In the records below, find the line holding "(traceRec_frame s k u n c d1 d0).sets.resolve_left" and the line holding "(traceRec_frame s k u n c d1 d0).roots.resolve_left". Set down both, with every line between them, exactly.
++++ Data in this exercise ++++
-- ==== Sys2Proof/Laws/Events.lean ====
section
/-! SUPPORT. What tracing, a firing, an error and the end of a request leave as they were, field by field (R338, R345, R347, R419). -/

namespace Sys2Proof.Machine

theorem memPoisoned_congr {s t : State} (h : t.mem = s.mem) (a n : Nat) : memPoisoned t a n = memPoisoned s a n := by
  unfold memPoisoned granulePoisoned
  rw [h]

theorem Mems.ext_parts {m k : Mems} (h1 : m.dev = k.dev ∧ m.devPoison = k.devPoison ∧ m.failing = k.failing)
    (h2 : m.txa = k.txa ∧ m.txaPoison = k.txaPoison ∧ m.pfg = k.pfg ∧ m.pfgPoison = k.pfgPoison) (h3 : m.sp = k.sp ∧ m.spPoison = k.spPoison)
    (h4 : m.bank0 = k.bank0 ∧ m.bank1 = k.bank1) : m = k := by
  cases m; cases k; simp_all

/-! ## traceRec -/

theorem traceRec_frame (s : State) (k u n c d1 d0 : Nat) : Changes (fun x => ([.tallies, .trace] : List Part).contains x) s (traceRec s k u n c d1 d0) :=
  traceRec_changes s k u n c d1 d0 (Changes.refl _ s) rfl rfl

@[simp] theorem traceRec_pending (s : State) (k u n c d1 d0 : Nat) : (traceRec s k u n c d1 d0).pending = s.pending := (traceRec_frame s k u n c d1 d0).pending
@[simp] theorem traceRec_drawn (s : State) (k u n c d1 d0 : Nat) : (traceRec s k u n c d1 d0).drawn = s.drawn :=
  (traceRec_frame s k u n c d1 d0).drawn.resolve_left (by decide)
@[simp] theorem traceRec_boot (s : State) (k u n c d1 d0 : Nat) : (traceRec s k u n c d1 d0).boot = s.boot :=
  (traceRec_frame s k u n c d1 d0).boot.resolve_left (by decide)
@[simp] theorem traceRec_mem (s : State) (k u n c d1 d0 : Nat) : (traceRec s k u n c d1 d0).mem = s.mem := by
  have h := traceRec_frame s k u n c d1 d0
  have h1 := h.devMem.resolve_left (by decide)
  have h2 := h.staging.resolve_left (by decide)
  have h3 := h.scratchpad.resolve_left (by decide)
  have h4 := h.banks.resolve_left (by decide)
  exact Mems.ext_parts h1 h2 h3 h4
@[simp] theorem traceRec_sets (s : State) (k u n c d1 d0 : Nat) : (traceRec s k u n c d1 d0).sets = s.sets :=
  (traceRec_frame s k u n c d1 d0).sets.resolve_left (by decide)
@[simp] theorem traceRec_roots (s : State) (k u n c d1 d0 : Nat) : (traceRec s k u n c d1 d0).roots = s.roots :=
  (traceRec_frame s k u n c d1 d0).roots.resolve_left (by decide)
@[simp] theorem traceRec_pairs (s : State) (k u n c d1 d0 : Nat) : (traceRec s k u n c d1 d0).pairs = s.pairs :=
  (traceRec_frame s k u n c d1 d0).pairs.resolve_left (by decide)
@[simp] theorem traceRec_slots (s : State) (k u n c d1 d0 : Nat) : (traceRec s k u n c d1 d0).slots = s.slots :=
  (traceRec_frame s k u n c d1 d0).slots.resolve_left (by decide)
@[simp] theorem traceRec_cmds (s : State) (k u n c d1 d0 : Nat) : (traceRec s k u n c d1 d0).cmds = s.cmds :=
  (traceRec_frame s k u n c d1 d0).cmds.resolve_left (by decide)
@[simp] theorem traceRec_seq (s : State) (k u n c d1 d0 : Nat) : (traceRec s k u n c d1 d0).seq = s.seq :=
  (traceRec_frame s k u n c d1 d0).seq.resolve_left (by decide)
@[simp] theorem traceRec_arbs (s : State) (k u n c d1 d0 : Nat) : (traceRec s k u n c d1 d0).arbs = s.arbs :=
  (traceRec_frame s k u n c d1 d0).arbs.resolve_left (by decide)
@[simp] theorem traceRec_txa (s : State) (k u n c d1 d0 : Nat) : (traceRec s k u n c d1 d0).txa = s.txa :=
  (traceRec_frame s k u n c d1 d0).txa.resolve_left (by decide)
@[simp] theorem traceRec_forge (s : State) (k u n c d1 d0 : Nat) : (traceRec s k u n c d1 d0).forge = s.forge :=
  (traceRec_frame s k u n c d1 d0).forge.resolve_left (by decide)
@[simp] theorem traceRec_sdx (s : State) (k u n c d1 d0 : Nat) : (traceRec s k u n c d1 d0).sdx = s.sdx :=
  (traceRec_frame s k u n c d1 d0).sdx.resolve_left (by decide)
@[simp] theorem traceRec_rsv (s : State) (k u n c d1 d0 : Nat) : (traceRec s k u n c d1 d0).rsv = s.rsv :=
  (traceRec_frame s k u n c d1 d0).rsv.resolve_left (by decide)
@[simp] theorem traceRec_mdc (s : State) (k u n c d1 d0 : Nat) : (traceRec s k u n c d1 d0).mdc = s.mdc :=
  (traceRec_frame s k u n c d1 d0).mdc.resolve_left (by decide)
@[simp] theorem traceRec_tok (s : State) (k u n c d1 d0 : Nat) : (traceRec s k u n c d1 d0).tok = s.tok :=
  (traceRec_frame s k u n c d1 d0).tok.resolve_left (by decide)
@[simp] theorem traceRec_bat (s : State) (k u n c d1 d0 : Nat) : (traceRec s k u n c d1 d0).bat = s.bat :=
  (traceRec_frame s k u n c d1 d0).bat.resolve_left (by decide)
@[simp] theorem traceRec_pools (s : State) (k u n c d1 d0 : Nat) : (traceRec s k u n c d1 d0).pools = s.pools :=
  (traceRec_frame s k u n c d1 d0).pools.resolve_left (by decide)
@[simp] theorem traceRec_dlv (s : State) (k u n c d1 d0 : Nat) : (traceRec s k u n c d1 d0).dlv = s.dlv :=
  (traceRec_frame s k u n c d1 d0).dlv.resolve_left (by decide)
@[simp] theorem traceRec_net (s : State) (k u n c d1 d0 : Nat) : (traceRec s k u n c d1 d0).net = s.net :=
  (traceRec_frame s k u n c d1 d0).net.resolve_left (by decide)
@[simp] theorem traceRec_fed (s : State) (k u n c d1 d0 : Nat) : (traceRec s k u n c d1 d0).fed = s.fed :=
  (traceRec_frame s k u n c d1 d0).fed.resolve_left (by decide)
@[simp] theorem traceRec_dict (s : State) (k u n c d1 d0 : Nat) : (traceRec s k u n c d1 d0).dict = s.dict :=
  (traceRec_frame s k u n c d1 d0).dict.resolve_left (by decide)
@[simp] theorem traceRec_pins (s : State) (k u n c d1 d0 : Nat) : (traceRec s k u n c d1 d0).pins = s.pins :=
  (traceRec_frame s k u n c d1 d0).pins.resolve_left (by decide)
@[simp] theorem traceRec_evt (s : State) (k u n c d1 d0 : Nat) : (traceRec s k u n c d1 d0).evt = s.evt :=
  (traceRec_frame s k u n c d1 d0).evt.resolve_left (by decide)
@[simp] theorem traceRec_ras (s : State) (k u n c d1 d0 : Nat) : (traceRec s k u n c d1 d0).ras = s.ras :=
  (traceRec_frame s k u n c d1 d0).ras.resolve_left (by decide)
@[simp] theorem traceRec_tap (s : State) (k u n c d1 d0 : Nat) : (traceRec s k u n c d1 d0).tap = s.tap :=
  (traceRec_frame s k u n c d1 d0).tap.resolve_left (by decide)
@[simp] theorem traceRec_removal (s : State) (k u n c d1 d0 : Nat) : (traceRec s k u n c d1 d0).removal = s.removal :=
  (traceRec_frame s k u n c d1 d0).removal.resolve_left (by decide)
/-- An object that is no tally keeps its value. -/
theorem objGet_traceRec (s : State) (k u n c d1 d0 : Nat) {ix sx : Nat} (h : keyPart (objKey ix sx) = .objects) : objGet (traceRec s k u n c d1 d0) ix sx = objGet s ix sx :=
  ((traceRec_frame s k u n c d1 d0).objs (objKey ix sx)).resolve_left (by rw [h]; decide)
@[simp] theorem slotOf_traceRec (s : State) (k u n c d1 d0 : Nat) (j : Nat) : slotOf (traceRec s k u n c d1 d0) j = slotOf s j := by
  simp only [slotOf, traceRec_slots]
@[simp] theorem pairOf_traceRec (s : State) (k u n c d1 d0 : Nat) (j : Nat) : pairOf (traceRec s k u n c d1 d0) j = pairOf s j := by
  simp only [pairOf, traceRec_pairs]
@[simp] theorem poolOf_traceRec (s : State) (k u n c d1 d0 : Nat) (j : Nat) : poolOf (traceRec s k u n c d1 d0) j = poolOf s j := by
  simp only [poolOf, traceRec_pools]
@[simp] theorem portOf_traceRec (s : State) (k u n c d1 d0 : Nat) (j : Nat) : portOf (traceRec s k u n c d1 d0) j = portOf s j := by
  simp only [portOf, traceRec_net]
@[simp] theorem mailboxOf_traceRec (s : State) (k u n c d1 d0 : Nat) (j : Nat) : mailboxOf (traceRec s k u n c d1 d0) j = mailboxOf s j := by
  simp only [mailboxOf, traceRec_dict]
@[simp] theorem dieId_traceRec (s : State) (k u n c d1 d0 : Nat) : dieId (traceRec s k u n c d1 d0)  = dieId s := by
  simp only [dieId, traceRec_boot]
@[simp] theorem headCountClosed_traceRec (s : State) (k u n c d1 d0 : Nat) : headCountClosed (traceRec s k u n c d1 d0)  = headCountClosed s := by
  simp only [headCountClosed, traceRec_fed]
@[simp] theorem otherDies_traceRec (s : State) (k u n c d1 d0 : Nat) : otherDies (traceRec s k u n c d1 d0)  = otherDies s := by
  simp only [otherDies, dieAdmitted, dieId, headCountClosed, traceRec_boot, traceRec_fed]
@[simp] theorem srcOf_traceRec (s : State) (k u n c d1 d0 : Nat) (j : Nat) : srcOf (traceRec s k u n c d1 d0) j = srcOf s j := by
  simp only [srcOf, traceRec_evt]
@[simp] theorem coreOf_traceRec (s : State) (k u n c d1 d0 : Nat) (j : Nat) : coreOf (traceRec s k u n c d1 d0) j = coreOf s j := by
  simp only [coreOf, traceRec_evt]
@[simp] theorem grpOf_traceRec (s : State) (k u n c d1 d0 : Nat) (j : Nat) : grpOf (traceRec s k u n c d1 d0) j = grpOf s j := by
  simp only [grpOf, traceRec_evt]
@[simp] theorem bankOf_traceRec (s : State) (k u n c d1 d0 : Nat) (j : Nat) : bankOf (traceRec s k u n c d1 d0) j = bankOf s j := by
  simp only [bankOf, traceRec_dlv]
@[simp] theorem qpOf_traceRec (s : State) (k u n c d1 d0 : Nat) (j : Nat) : qpOf (traceRec s k u n c d1 d0) j = qpOf s j := by
  simp only [qpOf, traceRec_net]
@[simp] theorem lrOf_traceRec (s : State) (k u n c d1 d0 : Nat) (j : Nat) : lrOf (traceRec s k u n c d1 d0) j = lrOf s j := by
  simp only [lrOf, traceRec_net]
@[simp] theorem setOf_traceRec (s : State) (k u n c d1 d0 : Nat) (j : Nat) : setOf (traceRec s k u n c d1 d0) j = setOf s j := by
  simp only [setOf, traceRec_sets]
@[simp] theorem ctxOf_traceRec (s : State) (k u n c d1 d0 : Nat) (j : Nat) : ctxOf (traceRec s k u n c d1 d0) j = ctxOf s j := by
  simp only [ctxOf, traceRec_mdc]
@[simp] theorem memPoisoned_traceRec (s : State) (k u n c d1 d0 : Nat) (a j : Nat) : memPoisoned (traceRec s k u n c d1 d0) a j = memPoisoned s a j :=
  memPoisoned_congr (traceRec_mem s k u n c d1 d0) a j
@[simp] theorem memBytes_traceRec (s : State) (k u n c d1 d0 : Nat) (a j : Nat) : memBytes (traceRec s k u n c d1 d0) a j = memBytes s a j := by
  simp only [memBytes, traceRec_mem]
@[simp] theorem memNat_traceRec (s : State) (k u n c d1 d0 : Nat) (a j : Nat) : memNat (traceRec s k u n c d1 d0) a j = memNat s a j := by
  simp only [memNat, traceRec_mem]
@[simp] theorem slotBusy_traceRec (s : State) (k u n c d1 d0 : Nat) (j : Nat) : slotBusy (traceRec s k u n c d1 d0) j = slotBusy s j := by
  simp only [slotBusy, slotOf_traceRec]
@[simp] theorem unitsWork_traceRec (s : State) (k u n c d1 d0 : Nat) : unitsWork (traceRec s k u n c d1 d0)  = unitsWork s := by
  simp only [unitsWork, traceRec_boot]
@[simp] theorem dieAdmitted_traceRec (s : State) (k u n c d1 d0 : Nat) (j : Nat) : dieAdmitted (traceRec s k u n c d1 d0) j = dieAdmitted s j := by
  simp only [dieAdmitted, headCountClosed, traceRec_fed]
++++
### Response below
  (traceRec_frame s k u n c d1 d0).sets.resolve_left (by decide)
@[simp] theorem traceRec_roots (s : State) (k u n c d1 d0 : Nat) : (traceRec s k u n c d1 d0).roots = s.roots :=
  (traceRec_frame s k u n c d1 d0).roots.resolve_left (by decide)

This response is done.